Career highlights and awards
- 2× World Series champion (1929, 1930);

= Mule Haas =

American baseball player and coach (1903–1974)

George William "Mule" Haas (October 15, 1903 – June 30, 1974) was an American professional baseball player. He played as a center fielder in Major League Baseball from 1925 through 1938, most notably as a member of the Philadelphia Athletics dynasty that won three consecutive American League pennants from 1929 to 1931 and won the World Series in 1929 and 1930.

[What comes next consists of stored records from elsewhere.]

/-- No opcode that 30_encoding.md R83 lists decodes to a command. -/
theorem decode_ne_ok_of_reservedByList {w : Byte} (hw : reservedByList w.toNat) (i : Instr) : decode [w] ≠ .ok i := by
  intro hd
  have hopcode : w = encodeOpcode i := eq_encodeOpcode_of_decodeOpcode hd
  exact not_reservedByList_encodeOpcode i (hopcode ▸ hw)

/-- Settles O2: of the two things a step with a pending command can do, the run of a command is ruled out. -/
theorem reservedOpcodeOnlySetsStatus : Obligations.ReservedOpcodeOnlySetsStatus := by
  intro s hpending hreserved
  rcases step_pending hpending with ⟨i, hdecode, -⟩ | ⟨-, hstep⟩
  · exact absurd hdecode (decode_ne_ok_of_reservedByList hreserved i)
  · exact hstep

end Sys2Proof.Machine

/-!
The Checksum Engine (spec/40_checksum.md R121, R122, R127). Every checksum is read off `weightedSum`, so each statement comes
down to how that sum splits over an append, how `put16` changes it, and what its residue modulo 0xFFFF leaves open: which of
the two zeros of one's-complement arithmetic, 0 and 0xFFFF, an accumulator holds.
-/

namespace Sys2Proof.Machine

/-! ### The word sum of a byte sequence -/

/-- What follows an odd number of bytes is summed as if one zero byte stood before it: its offsets change parity. -/
theorem weightedSum_append (x y : List Byte) :
    weightedSum (x ++ y) = weightedSum x + weightedSum (List.replicate (x.length % 2) 0#8 ++ y) := by
  induction x using weightedSum.induct with
  | case1 => simp [weightedSum]
  | case2 a => cases y <;> simp [weightedSum, Nat.add_assoc]
  | case3 a b rest ih =>
    simp only [List.cons_append, weightedSum, ih, List.length_cons, Nat.add_assoc, Nat.reduceAdd, Nat.add_mod_right]

theorem weightedSum_append_of_even {x : List Byte} (h : x.length % 2 = 0) (y : List Byte) :
    weightedSum (x ++ y) = weightedSum x + weightedSum y := by
  rw [weightedSum_append, h, List.replicate_zero, List.nil_append]

theorem byte_toNat_eq_zero_iff (a : Byte) : a.toNat = 0 ↔ a = 0#8 := by
  rw [BitVec.toNat_eq, BitVec.toNat_ofNat, Nat.zero_mod]

theorem weightedSum_eq_zero_iff (d : List Byte) : weightedSum d = 0 ↔ ∀ b ∈ d, b = 0#8 := by
  induction d using weightedSum.induct with
  | case1 => simp [weightedSum]
  | case2 a => simp [weightedSum, byte_toNat_eq_zero_iff]
  | case3 a b rest ih => simp [weightedSum, ih, byte_toNat_eq_zero_iff, and_assoc]

@[simp] theorem weightedSum_replicate_zero (n : Nat) : weightedSum (List.replicate n 0#8) = 0 :=
  (weightedSum_eq_zero_iff _).2 fun _ h => List.eq_of_mem_replicate h

theorem weightedSum_append_zeros (d : List Byte) (n : Nat) :
    weightedSum (d ++ List.replicate n 0#8) = weightedSum d := by
  rw [weightedSum_append, List.replicate_append_replicate, weightedSum_replicate_zero, Nat.add_zero]

/-- The two bytes that `put16` writes weigh the value they hold. -/
theorem toNat_extractLsb'_bytes (v : BitVec 16) :
    256 * (v.extractLsb' 8 8).toNat + (v.extractLsb' 0 8).toNat = v.toNat := by
  rw [← toNat_append_bytes]
  exact congrArg BitVec.toNat (be16_bytes16 v [])

/-- A word written at an even offset takes the place of the word that stood there. -/
theorem weightedSum_put16 (v : BitVec 16) : ∀ {x : List Byte} {i : Nat}, i % 2 = 0 → i + 2 ≤ x.length →
    weightedSum (put16 x i v) + (be16 x i).toNat = weightedSum x + v.toNat := by
  intro x
  induction x using weightedSum.induct with
  | case1 => intro i _ hlen; simp at hlen
  | case2 a => intro i _ hlen; simp at hlen
  | case3 a b rest ih =>
    intro i heven hlen
    match i with
    | 0 =>
      have hv := toNat_extractLsb'_bytes v
      have hold : (be16 (a :: b :: rest) 0).toNat = 256 * a.toNat + b.toNat := toNat_append_bytes a b
      simp only [put16, List.set_cons_zero, List.set_cons_succ, weightedSum]
      omega
    | 1 => omega
    | k + 2 =>
      have hput : put16 (a :: b :: rest) (k + 2) v = a :: b :: put16 rest k v := rfl
      have hget : be16 (a :: b :: rest) (k + 2) = be16 rest k := rfl
      have hrest := @ih k (by omega) (by simpa using hlen)
      rw [hput, hget]
      simp only [weightedSum]
      omega

/-- Inside R127's domain the bytes outside the changed range weigh the same before and after. -/
theorem weightedSum_splice {b : List Byte} {i j : Nat} (n : List Byte) (hij : i ≤ j) (hj : j ≤ b.length)
    (heven : i % 2 = 0) (htail : j = b.length ∨ (n.length + (j - i)) % 2 = 0) :
    ∃ rest, weightedSum b = rest + weightedSum (slice b i j)
      ∧ weightedSum (b.take i ++ n ++ b.drop j) = rest + weightedSum n := by
  have hhead : (b.take i).length % 2 = 0 := by
    rw [List.length_take, Nat.min_eq_left (by omega)]
    exact heven
  have hb : b = b.take i ++ (slice b i j ++ b.drop j) := by
    have hdrop : b.drop j = (b.drop i).drop (j - i) := by rw [List.drop_drop, Nat.add_sub_of_le hij]
    rw [slice, hdrop, List.take_append_drop, List.take_append_drop]
  have hsum : weightedSum b = weightedSum (b.take i) + (weightedSum (slice b i j)
      + weightedSum (List.replicate ((slice b i j).length % 2) 0#8 ++ b.drop j)) := by
    rw [← weightedSum_append, ← weightedSum_append_of_even hhead, ← hb]
  have hafter : weightedSum (List.replicate ((slice b i j).length % 2) 0#8 ++ b.drop j)
      = weightedSum (List.replicate (n.length % 2) 0#8 ++ b.drop j) := by
    rcases htail with rfl | hpar
    · simp
    · have hmod : (slice b i j).length % 2 = n.length % 2 := by
        rw [length_slice]
        omega
      rw [hmod]
  refine ⟨weightedSum (b.take i) + weightedSum (List.replicate (n.length % 2) 0#8 ++ b.drop j), ?_, ?_⟩
  · omega
  · rw [List.append_assoc, weightedSum_append_of_even hhead, weightedSum_append n]
    omega

/-! ### The checksum as a function of the word sum -/

theorem checksum_eq_complementSum (b : List Byte) : checksum b = complementSum b := by
  apply BitVec.eq_of_toNat_eq
  rw [toNat_checksum, complementSum, BitVec.toNat_ofNat]
  omega

theorem checksum_congr {x y : List Byte} (h : weightedSum x = weightedSum y) : checksum x = checksum y := by
  rw [checksum_eq_complementSum, checksum_eq_complementSum, complementSum, complementSum, h]

/-- 0xFFFF is the checksum of an empty sum alone (40_checksum.md R122 (c)). -/
theorem checksum_eq_ffff_iff (b : List Byte) : checksum b = 0xFFFF#16 ↔ weightedSum b = 0 := by
  have hle := foldedSum_le (weightedSum b)
  rw [BitVec.toNat_eq, toNat_checksum, ← foldedSum_eq_zero_iff, BitVec.toNat_ofNat]
  omega

/-- A sequence verifies when its sum is a multiple of 0xFFFF other than 0. -/
theorem checksum_eq_zero_iff (b : List Byte) :
    checksum b = 0#16 ↔ weightedSum b ≠ 0 ∧ weightedSum b % 0xFFFF = 0 := by
  have hle := foldedSum_le (weightedSum b)
  have hmod := foldedSum_mod (weightedSum b)
  have hzero := foldedSum_eq_zero_iff (weightedSum b)
  rw [BitVec.toNat_eq, toNat_checksum, BitVec.toNat_ofNat]
  omega

/-- Two whole words at even offsets change places without changing the sum (40_checksum.md R122 (f)). -/
theorem weightedSum_swap_words {x y : List Byte} (hx : x.length % 2 = 0) (hy : y.length % 2 = 0) (a b c d : Byte)
    (z : List Byte) :
    weightedSum (x ++ [a, b] ++ y ++ [c, d] ++ z) = weightedSum (x ++ [c, d] ++ y ++ [a, b] ++ z) := by
  simp only [List.append_assoc, weightedSum_append_of_even hx, weightedSum_append_of_even hy, List.cons_append,
    List.nil_append, weightedSum]
  omega

/-- The checksum in its own field, computed with the field 0, makes the sequence verify (40_checksum.md R122 (g)). -/
theorem checksum_put16_checksum {x : List Byte} {i : Nat} (heven : i % 2 = 0) (hlen : i + 2 ≤ x.length)
    (hfield : be16 x i = 0#16) : checksum (put16 x i (checksum x)) = 0#16 := by
  have hput := weightedSum_put16 (checksum x) heven hlen
  have hle := foldedSum_le (weightedSum x)
  have hmod := foldedSum_mod (weightedSum x)
  have hzero := foldedSum_eq_zero_iff (weightedSum x)
  rw [hfield, toNat_checksum, BitVec.toNat_ofNat] at hput
  rw [checksum_eq_zero_iff]
  omega

/-- Where the checksum is 0, the other zero 0xFFFF in its field verifies as well (40_checksum.md R122 (g)). -/
theorem checksum_put16_ffff {x : List Byte} {i : Nat} (heven : i % 2 = 0) (hlen : i + 2 ≤ x.length)
    (hfield : be16 x i = 0#16) (hx : checksum x = 0#16) : checksum (put16 x i 0xFFFF#16) = 0#16 := by
  have hput := weightedSum_put16 0xFFFF#16 heven hlen
  rw [hfield, BitVec.toNat_ofNat, BitVec.toNat_ofNat] at hput
  rw [checksum_eq_zero_iff] at hx ⊢
  omega

/-- Settles O8: the folding loop in closed form is the complement of the folded word sum. -/
theorem csumStoresComplementOfFoldedSum : Obligations.CsumStoresComplementOfFoldedSum := by
  intro s hfits
  have hrun : exec .csum s = .next ((s.putCsum (checksum s.operandA)).withStatus 0#8) := by
    rw [exec, execCsum, withBufA_fits hfits, finish_eq, Status.code]
  rw [hrun, checksum_eq_complementSum]
  rfl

==Professional baseball career==
Haas was born in Montclair, New Jersey, and attended Montclair High School. He left school to play for a local semi-pro team. Haas was signed by the Pittsburgh Pirates as an amateur free agent in 1923 and, after three seasons spent playing in the minor leagues, he made his major league debut with the Pirates on August 15, 1925 at the age of 21. He appeared in four games for the Pirates but, was not on the team's roster when the Pirates defeated the Washington Senators in the 1925 World Series. His contract was then sold to the Atlanta Crackers of the Southern Association and he returned to the minor leagues for two more seasons.

In 1928, Haas joined the Philadelphia Athletics and became a member of one of the most feared batting orders in the history of baseball featuring three future Baseball Hall of Fame members (Al Simmons, Jimmie Foxx, and Mickey Cochrane). He was one of six Athletics players to post batting averages above .310 during the 1929 season when he produced career-highs in batting average (.323), home runs (16) and runs batted in (82). The Athletics won the 1929 American League pennant by 18 games over the vaunted New York Yankees of Babe Ruth and Lou Gehrig.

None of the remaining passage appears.